On Saturday, Nov. 16, more than 14,000 people filled Mackey Arena to watch Purdue’s basketball team demolish Chicago State by 44 points. It was never a contest. Those wanting to see an exhilarating competition were across campus at Loeb Playhouse, where a capacity 1,011 fans watched 30 teams compete in the finals for the Indiana Association of School Principals Academic Spell Bowl.
This intense academic arena was nothing new to the St. Roch Rockets and their coach, Mary Ann Chamberlin. Clad in matching shirts, the St. Roch team was game for the task with spellers from sixth, seventh and eighth grades, many of them multi-year veterans going back to their time on the elementary spelling circuit. Chamberlin, acknowledged by her peers as a past academic coach of the year, began practicing before the school year even commenced. When asked, she noted she prefers team practice to competitions. “We have fun and I get to interact with the kids.” That said though, “The most satisfying aspect is seeing the spellers’ hard work pay off, the smiles of relief and satisfaction when they come from spelling and have won a perfect speller ribbon. I love seeing a student who has maybe started off not really doing well get into the spirit, study hard and do really well at the competitions.”
The tension of the competitions isn’t isolated to the students. Chamberlin noted, “They are quite stressful for me, so I mostly enjoy them when I know the hard work has paid off and the kids reap the benefits of their efforts.”

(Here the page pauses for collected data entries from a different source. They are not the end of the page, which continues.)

@[simp] theorem State.setCore_cores (k : Nat) (v : Core) : (s.setCore k v).cores = tput s.cores k v := rfl
@[simp] theorem State.setCore_turn (k : Nat) (v : Core) : (s.setCore k v).turn = s.turn := rfl
@[simp] theorem State.setCore_now (k : Nat) (v : Core) : (s.setCore k v).now = s.now := rfl
@[simp] theorem State.setCore_cur (k : Nat) (v : Core) : (s.setCore k v).cur = s.cur := rfl
@[simp] theorem State.setCore_steps (k : Nat) (v : Core) : (s.setCore k v).steps = s.steps := rfl
@[simp] theorem State.setCore_freeNo (k : Nat) (v : Core) : (s.setCore k v).freeNo = s.freeNo := rfl
@[simp] theorem State.setCore_agenda (k : Nat) (v : Core) : (s.setCore k v).agenda = s.agenda := rfl
@[simp] theorem State.setCore_clk (k : Nat) (v : Core) : (s.setCore k v).clk = s.clk := rfl
@[simp] theorem State.setCore_tick (k : Nat) (v : Core) : (s.setCore k v).tick = s.tick := rfl
@[simp] theorem State.setCore_store (k : Nat) (v : Core) : (s.setCore k v).store = s.store := rfl
@[simp] theorem State.setCore_empty (k : Nat) (v : Core) : (s.setCore k v).empty = s.empty := rfl
@[simp] theorem State.setCore_poison (k : Nat) (v : Core) : (s.setCore k v).poison = s.poison := rfl
@[simp] theorem State.setCore_mem (k : Nat) (v : Core) : (s.setCore k v).mem = s.mem := rfl
@[simp] theorem State.setCore_memPoison (k : Nat) (v : Core) : (s.setCore k v).memPoison = s.memPoison := rfl
@[simp] theorem State.setCore_near (k : Nat) (v : Core) : (s.setCore k v).near = s.near := rfl
@[simp] theorem State.setCore_acqs (k : Nat) (v : Core) : (s.setCore k v).acqs = s.acqs := rfl
@[simp] theorem State.setCore_engines (k : Nat) (v : Core) : (s.setCore k v).engines = s.engines := rfl
@[simp] theorem State.setCore_registry (k : Nat) (v : Core) : (s.setCore k v).registry = s.registry := rfl
@[simp] theorem State.setCore_lostLog (k : Nat) (v : Core) : (s.setCore k v).lostLog = s.lostLog := rfl
@[simp] theorem State.setCore_timers (k : Nat) (v : Core) : (s.setCore k v).timers = s.timers := rfl
@[simp] theorem State.setCore_sleepers (k : Nat) (v : Core) : (s.setCore k v).sleepers = s.sleepers := rfl
@[simp] theorem State.setCore_fenced (k : Nat) (v : Core) : (s.setCore k v).fenced = s.fenced := rfl
@[simp] theorem State.setCore_warps (k : Nat) (v : Core) : (s.setCore k v).warps = s.warps := rfl
@[simp] theorem State.setCore_blocks (k : Nat) (v : Core) : (s.setCore k v).blocks = s.blocks := rfl
@[simp] theorem State.setCore_launches (k : Nat) (v : Core) : (s.setCore k v).launches = s.launches := rfl
@[simp] theorem State.setCore_queues (k : Nat) (v : Core) : (s.setCore k v).queues = s.queues := rfl
@[simp] theorem State.setCore_nextQueue (k : Nat) (v : Core) : (s.setCore k v).nextQueue = s.nextQueue := rfl
@[simp] theorem State.setCore_takes (k : Nat) (v : Core) : (s.setCore k v).takes = s.takes := rfl
@[simp] theorem State.setCore_placed (k : Nat) (v : Core) : (s.setCore k v).placed = s.placed := rfl
@[simp] theorem State.setCore_clusters (k : Nat) (v : Core) : (s.setCore k v).clusters = s.clusters := rfl
@[simp] theorem State.setCore_ring (k : Nat) (v : Core) : (s.setCore k v).ring = s.ring := rfl
@[simp] theorem State.setCore_bindings (k : Nat) (v : Core) : (s.setCore k v).bindings = s.bindings := rfl
@[simp] theorem State.setCore_counters (k : Nat) (v : Core) : (s.setCore k v).counters = s.counters := rfl
@[simp] theorem State.setCore_txns (k : Nat) (v : Core) : (s.setCore k v).txns = s.txns := rfl
@[simp] theorem State.setCore_samples (k : Nat) (v : Core) : (s.setCore k v).samples = s.samples := rfl
@[simp] theorem State.setCore_prods (k : Nat) (v : Core) : (s.setCore k v).prods = s.prods := rfl
@[simp] theorem State.setCore_copies (k : Nat) (v : Core) : (s.setCore k v).copies = s.copies := rfl
@[simp] theorem State.setCore_colls (k : Nat) (v : Core) : (s.setCore k v).colls = s.colls := rfl
@[simp] theorem State.setCore_collSeq (k : Nat) (v : Core) : (s.setCore k v).collSeq = s.collSeq := rfl
@[simp] theorem State.setCore_rays (k : Nat) (v : Core) : (s.setCore k v).rays = s.rays := rfl
@[simp] theorem State.setCore_sounding (k : Nat) (v : Core) : (s.setCore k v).sounding = s.sounding := rfl
@[simp] theorem State.setCore_ways (k : Nat) (v : Core) : (s.setCore k v).ways = s.ways := rfl
@[simp] theorem State.setCore_predict (k : Nat) (v : Core) : (s.setCore k v).predict = s.predict := rfl
@[simp] theorem State.setCore_lastWay (k : Nat) (v : Core) : (s.setCore k v).lastWay = s.lastWay := rfl
@[simp] theorem State.setCore_fresh (k : Nat) (v : Core) : (s.setCore k v).fresh = s.fresh := rfl
@[simp] theorem State.setCore_caches (k : Nat) (v : Core) : (s.setCore k v).caches = s.caches := rfl
@[simp] theorem State.setCore_pins (k : Nat) (v : Core) : (s.setCore k v).pins = s.pins := rfl
@[simp] theorem State.setCore_hostBias (k : Nat) (v : Core) : (s.setCore k v).hostBias = s.hostBias := rfl
@[simp] theorem State.setCore_flip (k : Nat) (v : Core) : (s.setCore k v).flip = s.flip := rfl
@[simp] theorem State.setCore_lows (k : Nat) (v : Core) : (s.setCore k v).lows = s.lows := rfl
@[simp] theorem State.setCore_xlSince (k : Nat) (v : Core) : (s.setCore k v).xlSince = s.xlSince := rfl
@[simp] theorem State.setCore_xlWords (k : Nat) (v : Core) : (s.setCore k v).xlWords = s.xlWords := rfl
@[simp] theorem State.setCore_sysregs (k : Nat) (v : Core) : (s.setCore k v).sysregs = s.sysregs := rfl
@[simp] theorem State.setCore_selects (k : Nat) (v : Core) : (s.setCore k v).selects = s.selects := rfl
@[simp] theorem State.setCore_stopped (k : Nat) (v : Core) : (s.setCore k v).stopped = s.stopped := rfl
@[simp] theorem State.setCore_haltWarp (k : Nat) (v : Core) : (s.setCore k v).haltWarp = s.haltWarp := rfl
@[simp] theorem State.setCore_halted (k : Nat) (v : Core) : (s.setCore k v).halted = s.halted := rfl
@[simp] theorem State.setCore_powerOff (k : Nat) (v : Core) : (s.setCore k v).powerOff = s.powerOff := rfl
@[simp] theorem State.setCore_mailbox (k : Nat) (v : Core) : (s.setCore k v).mailbox = s.mailbox := rfl
@[simp] theorem State.setCore_servo (k : Nat) (v : Core) : (s.setCore k v).servo = s.servo := rfl
@[simp] theorem State.setCore_power (k : Nat) (v : Core) : (s.setCore k v).power = s.power := rfl
@[simp] theorem State.setCore_locks (k : Nat) (v : Core) : (s.setCore k v).locks = s.locks := rfl
@[simp] theorem State.setCore_lockQueue (k : Nat) (v : Core) : (s.setCore k v).lockQueue = s.lockQueue := rfl
@[simp] theorem State.setCore_dacsel (k : Nat) (v : Core) : (s.setCore k v).dacsel = s.dacsel := rfl
@[simp] theorem State.setCore_dacadr (k : Nat) (v : Core) : (s.setCore k v).dacadr = s.dacadr := rfl
@[simp] theorem State.setCore_heldLinks (k : Nat) (v : Core) : (s.setCore k v).heldLinks = s.heldLinks := rfl
@[simp] theorem State.setCore_heldMsgs (k : Nat) (v : Core) : (s.setCore k v).heldMsgs = s.heldMsgs := rfl
@[simp] theorem State.setCore_ports (k : Nat) (v : Core) : (s.setCore k v).ports = s.ports := rfl
@[simp] theorem State.setCore_fabricOut (k : Nat) (v : Core) : (s.setCore k v).fabricOut = s.fabricOut := rfl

The finals are built for dramatic tension. Separated into four classes by enrollment, teams send eight spellers to the stage, one at a time. Flanked by a proctor, each speller sits at a table armed only with a pencil and months of preparation knowing that the most important eight words in their life will come from the haze of the 1,600-word list studied for this year’s competition. The announcer declares the word, uses it in a sentence and gives the vital instruction: “Begin.”
The audience is spellbound. Sixty spellers and proctors crowd the stage, making it nearly impossible to see, let alone decode, the body language of your team’s competitor sitting with their back to the crowd. A breathless apprehension fills the theater, then murmurs cease at the sound of ding! and the command, “Pencils up.” The correct spelling is revealed and in what often seems the most anxious fractions of a second, the successful spellers raise their hands. The anticipation is absolutely akin to a buzzer-beater in basketball or a last-second field goal with one exception. It happens 72 times. The boisterous adulations of the crowd prove this isn’t your grandfather’s spelling bee.
After this year’s culminating word – the Greek behemoth xeroderma pigmentosum, a word so feared that it sent an audible gasp through the theater – Chamberlin’s Rockets had successfully cleared 71 of the 72 hurdles to bring home their seventh state title in the past eight years. This success is a link in a chain stretching back to before some of this year’s spellers were even born. The common thread in this success: Chamberlin.
“I can’t say enough about the kids who do this,” she said. “They put in so many hours, not only at school but on their own time to learn the words. I can’t spell for them. They work so hard to make success possible. They are amazing!”